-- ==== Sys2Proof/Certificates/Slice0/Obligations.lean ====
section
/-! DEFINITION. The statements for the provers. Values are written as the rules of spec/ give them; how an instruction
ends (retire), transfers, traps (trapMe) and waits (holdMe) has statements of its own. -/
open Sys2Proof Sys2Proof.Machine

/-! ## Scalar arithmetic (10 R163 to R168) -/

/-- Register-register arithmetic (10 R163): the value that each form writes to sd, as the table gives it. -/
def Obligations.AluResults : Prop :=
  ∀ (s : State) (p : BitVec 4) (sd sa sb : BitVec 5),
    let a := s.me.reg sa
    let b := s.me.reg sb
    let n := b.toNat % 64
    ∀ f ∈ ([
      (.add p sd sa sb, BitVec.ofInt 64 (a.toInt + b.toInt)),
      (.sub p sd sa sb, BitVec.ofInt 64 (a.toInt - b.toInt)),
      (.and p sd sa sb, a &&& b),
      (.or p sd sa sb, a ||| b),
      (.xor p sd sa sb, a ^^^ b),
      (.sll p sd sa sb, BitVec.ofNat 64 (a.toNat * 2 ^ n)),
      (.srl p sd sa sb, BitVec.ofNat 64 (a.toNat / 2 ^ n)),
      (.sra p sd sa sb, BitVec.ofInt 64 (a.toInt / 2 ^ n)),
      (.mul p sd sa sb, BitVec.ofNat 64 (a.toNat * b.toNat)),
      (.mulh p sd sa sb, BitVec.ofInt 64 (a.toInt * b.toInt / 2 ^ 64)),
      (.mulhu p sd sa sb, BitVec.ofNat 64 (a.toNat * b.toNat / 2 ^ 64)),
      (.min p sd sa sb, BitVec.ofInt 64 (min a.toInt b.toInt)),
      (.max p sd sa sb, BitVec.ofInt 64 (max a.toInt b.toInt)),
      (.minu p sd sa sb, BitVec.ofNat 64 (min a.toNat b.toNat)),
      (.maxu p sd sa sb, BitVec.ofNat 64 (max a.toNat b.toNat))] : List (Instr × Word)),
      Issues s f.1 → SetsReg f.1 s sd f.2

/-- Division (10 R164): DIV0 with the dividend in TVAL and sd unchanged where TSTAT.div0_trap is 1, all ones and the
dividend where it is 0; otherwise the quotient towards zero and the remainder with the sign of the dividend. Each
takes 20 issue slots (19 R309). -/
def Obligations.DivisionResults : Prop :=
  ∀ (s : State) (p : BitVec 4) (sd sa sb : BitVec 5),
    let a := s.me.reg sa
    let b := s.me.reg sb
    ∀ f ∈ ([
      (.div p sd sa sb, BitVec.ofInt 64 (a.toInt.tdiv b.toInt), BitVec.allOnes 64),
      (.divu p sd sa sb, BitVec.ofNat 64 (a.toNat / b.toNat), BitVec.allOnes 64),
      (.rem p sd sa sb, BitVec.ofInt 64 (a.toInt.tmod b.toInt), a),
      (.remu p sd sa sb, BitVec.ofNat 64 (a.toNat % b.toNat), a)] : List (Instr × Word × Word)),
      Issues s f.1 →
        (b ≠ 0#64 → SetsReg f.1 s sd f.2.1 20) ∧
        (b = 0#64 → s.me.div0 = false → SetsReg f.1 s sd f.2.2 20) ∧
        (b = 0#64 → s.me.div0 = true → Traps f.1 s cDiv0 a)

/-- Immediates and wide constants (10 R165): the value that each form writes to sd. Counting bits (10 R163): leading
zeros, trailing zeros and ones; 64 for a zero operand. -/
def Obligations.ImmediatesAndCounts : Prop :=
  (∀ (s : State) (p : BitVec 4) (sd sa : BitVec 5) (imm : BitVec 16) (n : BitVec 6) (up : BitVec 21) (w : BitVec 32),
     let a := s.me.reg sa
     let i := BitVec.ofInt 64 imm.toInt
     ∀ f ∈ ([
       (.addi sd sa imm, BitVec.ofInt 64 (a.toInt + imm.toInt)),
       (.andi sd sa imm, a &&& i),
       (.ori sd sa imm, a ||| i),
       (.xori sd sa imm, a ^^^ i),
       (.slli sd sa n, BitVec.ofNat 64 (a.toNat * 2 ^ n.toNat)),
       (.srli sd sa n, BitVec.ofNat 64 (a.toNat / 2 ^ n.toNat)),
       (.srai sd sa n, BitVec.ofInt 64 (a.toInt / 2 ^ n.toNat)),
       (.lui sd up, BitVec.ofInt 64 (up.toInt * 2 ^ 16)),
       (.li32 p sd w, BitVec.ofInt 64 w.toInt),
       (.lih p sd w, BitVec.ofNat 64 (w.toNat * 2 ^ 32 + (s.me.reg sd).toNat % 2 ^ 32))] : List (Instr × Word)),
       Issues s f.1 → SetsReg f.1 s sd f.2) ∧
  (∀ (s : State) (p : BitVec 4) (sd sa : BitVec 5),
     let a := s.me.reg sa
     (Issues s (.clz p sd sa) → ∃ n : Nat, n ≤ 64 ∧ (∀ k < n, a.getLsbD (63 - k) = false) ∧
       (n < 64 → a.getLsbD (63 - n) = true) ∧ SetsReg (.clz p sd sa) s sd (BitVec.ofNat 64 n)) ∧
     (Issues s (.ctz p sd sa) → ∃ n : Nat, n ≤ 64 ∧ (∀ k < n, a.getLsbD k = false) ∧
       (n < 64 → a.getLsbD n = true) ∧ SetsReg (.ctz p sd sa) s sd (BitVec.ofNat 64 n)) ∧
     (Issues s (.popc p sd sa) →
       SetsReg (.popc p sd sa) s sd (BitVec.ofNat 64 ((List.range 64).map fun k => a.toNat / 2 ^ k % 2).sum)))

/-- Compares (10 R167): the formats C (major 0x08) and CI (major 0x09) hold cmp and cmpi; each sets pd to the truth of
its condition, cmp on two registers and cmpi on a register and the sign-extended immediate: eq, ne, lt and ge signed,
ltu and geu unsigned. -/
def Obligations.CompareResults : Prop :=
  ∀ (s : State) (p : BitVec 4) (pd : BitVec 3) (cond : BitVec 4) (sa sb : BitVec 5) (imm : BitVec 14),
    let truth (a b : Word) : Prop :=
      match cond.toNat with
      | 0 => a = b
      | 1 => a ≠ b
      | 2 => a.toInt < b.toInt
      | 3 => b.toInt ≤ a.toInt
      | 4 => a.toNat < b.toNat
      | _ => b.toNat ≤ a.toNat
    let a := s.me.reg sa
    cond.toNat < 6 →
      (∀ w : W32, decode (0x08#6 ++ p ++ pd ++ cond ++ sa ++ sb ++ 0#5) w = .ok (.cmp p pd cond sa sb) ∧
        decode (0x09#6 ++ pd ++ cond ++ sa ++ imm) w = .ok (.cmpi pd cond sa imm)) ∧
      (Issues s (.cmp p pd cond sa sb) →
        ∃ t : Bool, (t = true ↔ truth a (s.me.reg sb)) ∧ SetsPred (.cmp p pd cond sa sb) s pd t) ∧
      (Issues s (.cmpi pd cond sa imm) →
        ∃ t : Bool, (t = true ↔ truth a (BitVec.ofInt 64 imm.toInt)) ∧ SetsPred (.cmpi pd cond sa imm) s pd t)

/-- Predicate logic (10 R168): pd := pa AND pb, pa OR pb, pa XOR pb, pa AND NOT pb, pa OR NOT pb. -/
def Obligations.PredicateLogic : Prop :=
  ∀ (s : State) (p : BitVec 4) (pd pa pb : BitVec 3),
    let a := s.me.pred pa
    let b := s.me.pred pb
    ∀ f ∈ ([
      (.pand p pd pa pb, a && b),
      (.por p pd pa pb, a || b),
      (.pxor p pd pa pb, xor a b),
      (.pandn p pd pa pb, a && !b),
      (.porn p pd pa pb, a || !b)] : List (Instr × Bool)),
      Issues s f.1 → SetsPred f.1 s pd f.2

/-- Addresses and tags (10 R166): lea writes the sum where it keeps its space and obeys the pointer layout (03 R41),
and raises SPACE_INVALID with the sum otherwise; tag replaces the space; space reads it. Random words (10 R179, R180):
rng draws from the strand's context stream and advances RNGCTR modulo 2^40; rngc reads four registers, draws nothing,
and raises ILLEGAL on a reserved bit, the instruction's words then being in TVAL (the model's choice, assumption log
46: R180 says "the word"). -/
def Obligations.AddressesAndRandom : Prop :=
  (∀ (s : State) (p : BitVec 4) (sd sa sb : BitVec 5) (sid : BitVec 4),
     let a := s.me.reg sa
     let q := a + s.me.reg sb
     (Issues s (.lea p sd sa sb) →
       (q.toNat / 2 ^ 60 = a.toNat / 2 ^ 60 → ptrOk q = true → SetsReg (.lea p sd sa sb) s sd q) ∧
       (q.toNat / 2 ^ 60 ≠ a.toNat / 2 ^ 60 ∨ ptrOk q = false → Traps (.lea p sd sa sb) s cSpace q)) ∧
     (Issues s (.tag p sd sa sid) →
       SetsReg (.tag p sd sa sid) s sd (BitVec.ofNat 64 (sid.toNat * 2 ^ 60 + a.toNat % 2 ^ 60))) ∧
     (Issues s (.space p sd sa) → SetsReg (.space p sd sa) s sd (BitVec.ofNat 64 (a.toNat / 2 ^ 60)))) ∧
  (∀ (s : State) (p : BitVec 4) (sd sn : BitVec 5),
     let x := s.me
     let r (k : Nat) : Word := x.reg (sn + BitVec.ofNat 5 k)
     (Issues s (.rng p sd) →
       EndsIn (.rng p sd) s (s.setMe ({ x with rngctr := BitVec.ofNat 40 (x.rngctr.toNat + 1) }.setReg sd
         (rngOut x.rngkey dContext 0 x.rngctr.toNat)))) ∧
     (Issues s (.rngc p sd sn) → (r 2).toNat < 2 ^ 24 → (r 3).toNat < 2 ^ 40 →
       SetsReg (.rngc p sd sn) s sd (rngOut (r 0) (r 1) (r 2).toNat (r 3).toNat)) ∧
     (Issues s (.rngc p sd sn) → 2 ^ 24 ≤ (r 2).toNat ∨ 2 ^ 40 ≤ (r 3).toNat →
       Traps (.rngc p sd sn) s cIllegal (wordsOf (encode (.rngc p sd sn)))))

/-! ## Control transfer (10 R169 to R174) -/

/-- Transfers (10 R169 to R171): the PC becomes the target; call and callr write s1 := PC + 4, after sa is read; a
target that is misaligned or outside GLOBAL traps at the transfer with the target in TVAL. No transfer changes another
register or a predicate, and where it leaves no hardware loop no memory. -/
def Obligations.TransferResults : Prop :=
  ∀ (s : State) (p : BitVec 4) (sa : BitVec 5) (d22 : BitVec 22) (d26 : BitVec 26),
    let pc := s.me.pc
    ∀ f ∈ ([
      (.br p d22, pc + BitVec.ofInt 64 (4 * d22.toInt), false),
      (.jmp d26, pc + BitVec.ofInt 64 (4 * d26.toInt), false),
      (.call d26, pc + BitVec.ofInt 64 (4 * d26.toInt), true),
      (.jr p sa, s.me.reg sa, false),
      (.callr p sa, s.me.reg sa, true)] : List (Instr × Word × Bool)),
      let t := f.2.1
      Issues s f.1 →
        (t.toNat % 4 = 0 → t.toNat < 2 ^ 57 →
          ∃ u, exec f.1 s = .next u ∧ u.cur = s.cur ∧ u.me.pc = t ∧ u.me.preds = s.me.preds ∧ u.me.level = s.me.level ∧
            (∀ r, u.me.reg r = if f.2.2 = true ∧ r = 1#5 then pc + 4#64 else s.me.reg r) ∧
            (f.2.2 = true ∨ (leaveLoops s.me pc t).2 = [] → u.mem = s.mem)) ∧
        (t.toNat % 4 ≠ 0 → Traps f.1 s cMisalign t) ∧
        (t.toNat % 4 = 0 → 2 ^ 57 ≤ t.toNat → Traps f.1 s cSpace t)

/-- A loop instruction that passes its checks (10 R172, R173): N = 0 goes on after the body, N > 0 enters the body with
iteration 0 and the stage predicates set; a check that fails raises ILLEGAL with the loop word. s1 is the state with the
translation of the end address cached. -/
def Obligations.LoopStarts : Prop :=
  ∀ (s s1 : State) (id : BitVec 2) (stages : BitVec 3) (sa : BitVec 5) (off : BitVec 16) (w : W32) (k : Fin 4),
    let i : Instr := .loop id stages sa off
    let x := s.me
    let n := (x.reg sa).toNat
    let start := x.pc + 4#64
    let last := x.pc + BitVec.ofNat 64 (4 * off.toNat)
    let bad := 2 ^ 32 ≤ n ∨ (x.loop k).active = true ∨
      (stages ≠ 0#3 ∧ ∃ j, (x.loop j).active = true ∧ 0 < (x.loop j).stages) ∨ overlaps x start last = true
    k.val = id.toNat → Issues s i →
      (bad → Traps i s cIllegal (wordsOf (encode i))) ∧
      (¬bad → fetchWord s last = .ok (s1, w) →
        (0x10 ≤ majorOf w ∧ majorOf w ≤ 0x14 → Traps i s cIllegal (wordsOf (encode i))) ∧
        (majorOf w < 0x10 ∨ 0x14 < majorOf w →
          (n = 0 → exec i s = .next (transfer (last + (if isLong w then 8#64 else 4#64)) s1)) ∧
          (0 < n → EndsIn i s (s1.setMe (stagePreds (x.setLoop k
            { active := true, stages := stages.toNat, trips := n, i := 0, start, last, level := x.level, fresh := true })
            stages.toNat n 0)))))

------------------------------------------------

## INSTRUCTIONS TO FOLLOW
After locating the line containing "let last := x.pc", write out that line and all remaining lines of the records exactly, with nothing added.

## SOLUTION TO THE EXERCISE
    let last := x.pc + BitVec.ofNat 64 (4 * off.toNat)
    let bad := 2 ^ 32 ≤ n ∨ (x.loop k).active = true ∨
      (stages ≠ 0#3 ∧ ∃ j, (x.loop j).active = true ∧ 0 < (x.loop j).stages) ∨ overlaps x start last = true
    k.val = id.toNat → Issues s i →
      (bad → Traps i s cIllegal (wordsOf (encode i))) ∧
      (¬bad → fetchWord s last = .ok (s1, w) →
        (0x10 ≤ majorOf w ∧ majorOf w ≤ 0x14 → Traps i s cIllegal (wordsOf (encode i))) ∧
        (majorOf w < 0x10 ∨ 0x14 < majorOf w →
          (n = 0 → exec i s = .next (transfer (last + (if isLong w then 8#64 else 4#64)) s1)) ∧
          (0 < n → EndsIn i s (s1.setMe (stagePreds (x.setLoop k
            { active := true, stages := stages.toNat, trips := n, i := 0, start, last, level := x.level, fresh := true })
            stages.toNat n 0)))))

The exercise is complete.